When it seems to have died down a bit, Nick asks gently, ‘Does it matter?’
‘’Course it bloody matters. See that lad over there?’ He’s pointing at one of the nurses. ‘Ian. Nice lad and all that but a nance if ever I saw one.’
The nice lad’s dispensing lunch from a trolley.
‘Are you allowed to eat now?’
‘Allowed yes.
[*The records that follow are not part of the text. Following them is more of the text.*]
-- ==== Sys2Proof/Machine/Home.lean ====
section
/-! DEFINITION. The home of a line (R201–R209, R221–R223): what the L2, its replicas, the reduction slots, the side store and
the dirty bitmap do when a read or a write is performed there, each as one step. -/
namespace Sys2Proof.Machine

/-! ### The physical map (R201–R203) -/

/-- What a physical address is (R201). -/
inductive PaKind where
  | mem | tags | door (part : Nat) | unbacked
  deriving DecidableEq, Repr

/-- The physical address map (R201, R57). -/
def paKind (pa : Nat) : PaKind :=
  if pa < 0x200_0000_0000 then (if pa % 2 ^ 39 < 0x78_0000_0000 then .mem else .tags)
  else if 0xF_FF00_0000_0000 ≤ pa && pa < 0xF_FF00_0040_0000 then .door ((pa - 0xF_FF00_0000_0000) / 65536)
  else .unbacked

/-- A translation may yield this address (R201): memory or a doorbell page. -/
def paBacked (pa : Nat) : Bool :=
  match paKind pa with
  | .mem | .door _ => true
  | _ => false

/-- The home die of a line (R201, R203). -/
def homeDie (line : Nat) : Nat := line / 2 ^ 32 % 4

/-- The home slice of a line on its die (R203). -/
def homeSlice (x : Nat) : Nat :=
  (x % 64) ^^^ (x / 2 ^ 6 % 64) ^^^ (x / 2 ^ 12 % 64) ^^^ (x / 2 ^ 18 % 64) ^^^ (x / 2 ^ 24 % 64) ^^^ (x / 2 ^ 30 % 64) ^^^
    (x / 2 ^ 36 % 64) ^^^ (x / 2 ^ 42 % 8)

/-- The package-wide number of a line's slice (R242). -/
def sliceNo (line : Nat) : Nat := 64 * homeDie line + homeSlice line

/-- The physical address of a visible offset (R202). -/
def paOfVisible (v : Nat) : Nat := v / 0x78_0000_0000 * 2 ^ 39 + v % 0x78_0000_0000

/-- The line at its home. -/
def State.line (s : State) (n : Nat) : LineMeta := NMap.getD s.lines n LineMeta.reset
/-- Replace a line's state at its home. -/
def State.setLine (s : State) (n : Nat) (m : LineMeta) : State := { s with lines := NMap.set s.lines n m }
/-- The 128 bytes of a line at its home. -/
def State.lineData (s : State) (n : Nat) : LineData := BitVec.ofNat 1024 (Memory.readN s.mem (128 * n) 128)

/-- The generation of a key slot: which key its tags are written under (R222, R356). -/
def State.keyGen (s : State) (slot : Nat) : Nat := (NMap.getD s.keys slot (false, 0)).2

/-! ### Replicas (R205–R208) -/

/-- The 1 MiB region of a line. -/
def regionNo (line : Nat) : Nat := line / 8192

/-- A region's state. -/
def State.region (s : State) (n : Nat) : Region := NMap.getD s.regions n ⟨(s.die (n / 2 ^ 19 % 4)).deg, 0, 0⟩
/-- Change a region. -/
def State.modRegion (s : State) (n : Nat) (f : Region → Region) : State :=
  { s with regions := NMap.set s.regions n (f (s.region n)) }

/-- A saturating 16-bit count (R207). -/
def sat16 (n : Nat) : Nat := min n 0xFFFF

/-- A degree code admits a replica on a die (R205). -/
def admits (deg : Nat) (home die : Nat) : Bool :=
  if deg = 0 then false else if deg = 1 then die == home ^^^ 1 else die != home

/-- Send an invalidation of a line to each of these dies (R206): the writes of these strands wait for it, and it chases the replica that is
there and the fill that was sent earlier (R279). -/
def State.chase (s : State) (line : Nat) (ds sids : List Nat) (excl : Bool) : State :=
  { s with
    invs := s.invs ++ ds.map fun d => ⟨d, line, sids, [], excl⟩
    reps := s.reps.map fun r => if r.line = line && ds.contains r.die then { r with chased := true } else r
    repFills := s.repFills.map fun f => if f.line = line && ds.contains f.die then { f with chased := true } else f }

/-- Invalidate every replica of a line (R206): the write of these strands waits for each invalidation, those on their way among them, and a
write that sends one counts in WCOL (R207). -/
def State.collapse (s : State) (line : Nat) (sids : List Nat) (count : Bool) : State :=
  let ds := NMap.getD s.dir line []
  let s1 := ({ s with
    invs := s.invs.map fun v => if v.line = line then { v with sids := v.sids ++ sids } else v
    dir := NMap.del s.dir line } : State).chase line ds sids false
  if count && !ds.isEmpty then s1.modRegion (regionNo line) fun r => { r with wcol := sat16 (r.wcol + 1) } else s1

/-- The collapse of a line with every acknowledgement awaited, as one step: a line that leaves its home leaves no copy (R206). -/
def State.collapseNow (s : State) (line : Nat) : State :=
  { s with
    reps := s.reps.filter fun r => r.line != line
    repFills := s.repFills.map fun f => if f.line = line then { f with live := false } else f
    invs := s.invs.filter fun v => v.line != line
    dir := NMap.del s.dir line }

/-- A die evicts a replica, and the home forgets it (R206), unless the home has forgotten it already, or knows the die by a newer fill. -/
def State.dropReplica (s : State) (r : Replica) : State :=
  let ds := (NMap.getD s.dir r.line []).filter (· != r.die)
  let s1 := { s with reps := s.reps.filter (· != r) }
  if r.chased || s.repFills.any fun f => f.die == r.die && f.line == r.line && !f.chased then s1
  else { s1 with dir := if ds.isEmpty then NMap.del s.dir r.line else NMap.set s.dir r.line ds }

/-- A fill reaches its die (R206, R279): it is installed unless a later invalidation has overtaken it, and one that was sent before it and
is still on its way is not. -/
def State.installReplica (s : State) (f : RepFill) (earlier later : List RepFill) : State :=
  let same (g : RepFill) : Bool := g.die == f.die && g.line == f.line
  if f.live then
    { s with
      repFills := (earlier.map fun g => if same g then { g with live := false } else g) ++ later
      reps := ⟨f.die, f.line, f.owner, f.chased, f.data⟩ :: s.reps.filter fun r => !(r.die == f.die && r.line == f.line) }
  else { s with repFills := earlier ++ later }

/-- A unit does not go back to the replicas that these invalidations are on their way to (R266, R268). -/
def State.keepOff (s : State) (u : UnitRef) (f : Inval → Bool) : State :=
  if s.invs.isEmpty then s
  else { s with invs := s.invs.map fun v => if f v && !v.units.contains (ukey u) then { v with units := v.units ++ [ukey u] } else v }

/-- A unit has written a line, or has read it at home: while invalidations of it are on their way, it does not go back to a replica, nor do
its strands where they move to (R266, R268). -/
def State.atHomeSeen (s : State) (u : UnitRef) (line : Nat) : State := s.keepOff u fun v => v.line == line

/-- A strand moves from one unit to another (R319, R322): what it has seen at home it has seen there too (R266). -/
def State.seenToo (s : State) (u u' : UnitRef) : State := s.keepOff u' fun v => v.units.contains (ukey u)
Whether I can’s another matter.’
He seems entirely clear mentally, better than he was before he went into hospital, though his bearing’s not as erect as it normally is.
‘Are the stitches starting to pull?’
‘They are a bit.’
‘Do you mind if I have a look?’
Using the white blanket as a screen, Geordie pulls up his shift to reveal the red centipede crawling up his stomach, past that other scar, the one he brought back with him from France.
‘It’s healing well,’ Nick says.
Geordie’s penis, retracted into the brown rugosities of his scrotum, looks like a rose in a bed of dead leaves.
‘Itching’s supposed to be a good sign, isn’t it?’
‘Yes, I think it is.’
Nick wonders how much Geordie understands. How much he minds. Other people don’t respond to this illness as they normally would. They say things like: ‘Oh, well, he’s had a good innings,’ as if so many years of cheating death must automatically mean he’s reconciled to it now.